This is what we post on Instagram, but it's not the whole truth... |
Around midsummer, most of the Finns I know migrate to their summer cottages (mökki in Finnish). They post pictures of sunsets, landscapes with plenty of water, and it really is so beautiful you want to puke. I did the same a couple of days ago, but after seeing Instagram fill with like minded posts, I decided to come clean and reveal the true story.
1. Packing
You need a lot of shit in mökki. All the food, starting from salt and sugar, and all possible vanity items like toilet paper - you do not want to be a two-hour ferry ride away from the mainland with absolutely nothing to wipe your ass with.
Bed sheets, warm clothes, rubber boots (more about that later), sunscreen, a couple of hundred kilos of stuff you carry while wishing you'd stayed at home. Mökkis are usually situated quite far from said home - traveling takes years, plus all your mental and physical strength.
2. The weather
The mökki I go to belongs to the family of my significant other. It's located in the outer reaches of the Turku archipelago, close to the open seas. IT IS NOT WARM HERE, EVER. The sun might shine, but go on a boat trip without your windproof coat and you're dead. A pleasant, warm midsummer here translates to +16 Celsius, and on worse summers it's more like +6 with insane wind that makes it dangerous to go outside.
3. Living standards
Some rich people have mökkis that are more like villas or houses, but the ones I'm used to are a bit more 18th century. There's no running water, OBVIOUSLY, so shower means pouring buckets of water on you, and the drinking water (that is safe enough to drink, I'm told (??!?!!)) comes from a well. Electricity we do have, which is very much needed for heating. The toilet is outside, a short walking distance away from the actual mökki. Mosquitoes love the toilet, and they're always happy to keep you company there. Spiders enjoy their time there too, pleased to greet you from the ceiling whenever you attend.
4. The fauna
There are swans swimming around looking like supermodels in a ComeToFinland ad, seagulls crying, swallows showing off their aviating skills, and if you're lucky, you'll see a seal on one of the islands not far away. No boat rides needed for meeting snakes, though. They're all over the islands, and they bite. That's why we always wear rubber boots here - I nearly stepped on one just yesterday. There's also quite enough of spiders, who do not limit themselves to toilets - they love hanging out indoors in places you'd least expect to find them.

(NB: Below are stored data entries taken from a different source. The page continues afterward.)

-- ==== Sys2Proof/Config.lean ====
section
/-! DEFINITION. The parameters of 00_scope.md R5 and R6. All are fixed by the spec (R7) but WAIT_SCALE,
which R6 leaves open and which is therefore opaque here. -/

namespace Sys2Proof.Config

/-- Number of cells of the address space, 0x6000 (00_scope.md R5). -/
abbrev MEM_SIZE : Nat := 24576

abbrev PROG_BASE : Nat := 0
abbrev PROG_SIZE : Nat := 4096

abbrev VIDEO_BASE : Nat := 4096
abbrev VIDEO_W : Nat := 128
abbrev VIDEO_H : Nat := 128
/-- VIDEO_W * VIDEO_H (00_scope.md R5). -/
abbrev VIDEO_SIZE : Nat := 16384

abbrev DATA_BASE : Nat := 20480
abbrev DATA_SIZE : Nat := 3840

abbrev CONFIG_BASE : Nat := 24320
abbrev CONFIG_SIZE : Nat := 256

/-- Maximum number of operand-stack entries (00_scope.md R6). -/
abbrev STACK_CAP : Nat := 256
/-- Maximum number of call-stack entries (00_scope.md R6). -/
abbrev CALL_CAP : Nat := 256

/-- Side of a `puts` block (00_scope.md R6). -/
abbrev BLIT_W : Nat := 8
abbrev BLIT_H : Nat := 8
/-- Cells per `puts` frame (00_scope.md R6). -/
abbrev FRAME_CELLS : Nat := 64

/-- System-call code of ClearScreen (00_scope.md R6, 30_encoding.md R66). -/
abbrev SYS_CLEAR_SCREEN : Byte := 0xF0#8

/-- The open part of WAIT_SCALE: nothing is known of it (log 1). -/
opaque waitScalePred : Nat

/-- WAIT_SCALE, "OPEN, a natural number >= 1" (00_scope.md R6): one more than an unknown natural, so that
it is at least 1 and otherwise unknown (log 1). -/
def waitScale : Nat := waitScalePred + 1

end Sys2Proof.Config
end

There's one animal, however, that is the most infuriating and over-appreciated thing I've ever seen: the nightingale. They sing throughout the night. Sounds lovely? Then you've never heard them sing. For such a tiny bird they make a lot of noise, and they do not need to pause for breath. A nightingale sounds like what happens when you mix a bad stand-up comedian, a beat boxer, and all your ring tones together and add magic mushrooms. Nobody sleeps peacefully listening to that.
5. Activities
Sunbathing, boat trips, reading books by the fire? As if.

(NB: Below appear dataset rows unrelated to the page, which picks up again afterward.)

-- ==== Sys2Proof/Machine/Ops.lean ====
section
/-! DEFINITION. The primitives every instruction rule uses (00_scope.md R11), taking a fault
(60_exceptions.md R145), the only way out of a fault (70_reset_and_hazards.md R168), and the frame of an
instruction's execution. -/

namespace Sys2Proof.Machine

open Sys2Proof.Config

/-- `raise Fault(cause, addr)` (00_scope.md R11). -/
structure Raise where
  cause : FaultCause
  addr : Option Nat
deriving DecidableEq, Repr

/-- The result of a line of pseudocode: a value, or the fault it raises (00_scope.md R12). -/
abbrev Res (α : Type) := Except Raise α

/-- `raise Fault(BOUNDARY, addr)`. -/
def boundary {α : Type} (addr : Nat) : Res α := .error ⟨.boundary, some addr⟩

/-- `raise Fault(cause, none)`. -/
def raise {α : Type} (cause : FaultCause) : Res α := .error ⟨cause, none⟩

/-! ## Memory accesses (20_memory.md R37-R39) -/

/-- `MemRead(addr, 1)` (20_memory.md R37). -/
def memRead (s : State) (addr : Nat) : Res Byte :=
  if addr < MEM_SIZE then .ok (s.mem.read addr) else boundary addr

/-- `MemWrite(addr, 1, v)` (20_memory.md R37). -/
def memWrite (s : State) (addr : Nat) (v : Byte) : Res State :=
  if addr < MEM_SIZE then .ok { s with mem := s.mem.write addr v } else boundary addr

/-- `DataRead(off)` (20_memory.md R38). -/
def dataRead (s : State) (off : Nat) : Res Byte :=
  if off < DATA_SIZE then memRead s (dataAddr off) else boundary (dataAddr off)

/-- `DataWrite(off, v)` (20_memory.md R38). -/
def dataWrite (s : State) (off : Nat) (v : Byte) : Res State :=
  if off < DATA_SIZE then memWrite s (dataAddr off) v else boundary (dataAddr off)

/-- `ProgRead(addr)` (20_memory.md R39). -/
def progRead (s : State) (addr : Nat) : Res Byte :=
  if PROG_BASE ≤ addr ∧ addr < PROG_BASE + PROG_SIZE then memRead s addr else boundary addr

/-! ## Fetch (40_cycle.md R84) -/

/-- `FetchByte()` (40_cycle.md R84). -/
def fetchByte (s : State) : Res (Byte × State) := do
  let b ← progRead s s.pc
  return (b, { s with pc := s.pc + 1 })

/-! ## The operand stack (40_cycle.md R87, R89) -/

/-- `Push(v)` (40_cycle.md R89). -/
def push (v : Value) (s : State) : Res State :=
  if s.ostack.length = STACK_CAP then raise .stackOverflow else .ok { s with ostack := v :: s.ostack }

/-- `Pop()` (40_cycle.md R89). -/
def pop (s : State) : Res (Value × State) :=
  match s.ostack with
  | [] => raise .stackUnderflow
  | v :: rest => .ok (v, { s with ostack := rest })

/-- `IsEmpty()` (40_cycle.md R89). -/
def isEmpty (s : State) : Bool := s.ostack.isEmpty

/-- `Unpack(v)` (40_cycle.md R87). It never changes state. -/
def unpack (s : State) : Value → Res Byte
  | .lit n => .ok n
  | .mem a => dataRead s (dataOffset a)

/-! ## Faults and the way out of one -/

/-- A fault is taken from `s`, the state at the start of the tick (60_exceptions.md R145): every write of
the tick is undone, `halted` is set, and the record says where and why; `pc` stays at the opcode. `op` is
the opcode cell, or `none` if its fetch failed. -/
def takeFault (s : State) (op : Option Byte) (r : Raise) : State :=
  { s with halted := true, fault := some ⟨r.cause, s.pc, op, r.addr⟩ }

/-- The engine reset (70_reset_and_hazards.md R168), the only way out of a fault (60_exceptions.md R147). It
restores the engine fields; memory, the surface and the allocator keep their values. -/
def engineReset (s : State) : State :=
  { s with
    pc := PROG_BASE, ostack := [], cstack := [], flag := .equal, wait := 0, halted := false,
    fault := none }

/-! ## Executing one instruction -/

/-- `Execute(ins)` (40_cycle.md R82, R86): the operand cells of `i` are fetched, so `pc` is past them, and
`body` is the rest of the rule's pseudocode. A fault of `body` is taken from `s`, the state at the start of
the tick (60_exceptions.md R145). -/
def runInstr (i : Instr) (s : State) (body : State → Res State) : Host.Outcome State Fault Refusal :=
  match body { s with pc := s.pc + i.length } with
  | .ok s' => .next s'
  | .error r => .next (takeFault s (some i.opcode) r)

/-- One tick of the wait counter (40_cycle.md R82). -/
def countDown (s : State) : State := { s with wait := s.wait - 1 }

end Sys2Proof.Machine
end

Mökkis need constant repairing and attending to. You chop wood (or buy it pre-chopped, which means you just have to carry a couple hundred kilos of wood to the shed and pile it in neat rows, to protect it from mold - it takes a morning and a half), you wash the windows, you dust the cobwebs (quite literally), you fight the ever-growing jungle outside trying to create paths to move around the island, you decide to paint the mökki walls from outside and it turns out to be the project that costs all your remaining sanity plus your relationship, and you're constantly washing dishes (without running water, mind you). In the evenings you eat cold sausages because you can't be bothered to heat them anymore. We always go to sauna, but not-Finns rarely understand anything about that. It's a room where it's very hot, you sit there naked, and then you have a beer. Swimming is only for the very brave as seawater tends to be ice cold here, no matter the season.
6. The way home
After six days or so the longing for a real toilet grows so strong you pack your things and head home. Arms aching from work, skin covered in mosquito bites, and hair transformed beyond all recognition by the windiest of winds, you immediately start planning the next mökki trip. Mökki, after all, is the essence of summer - it is true happiness. For what is happiness without exhaustion and spiders?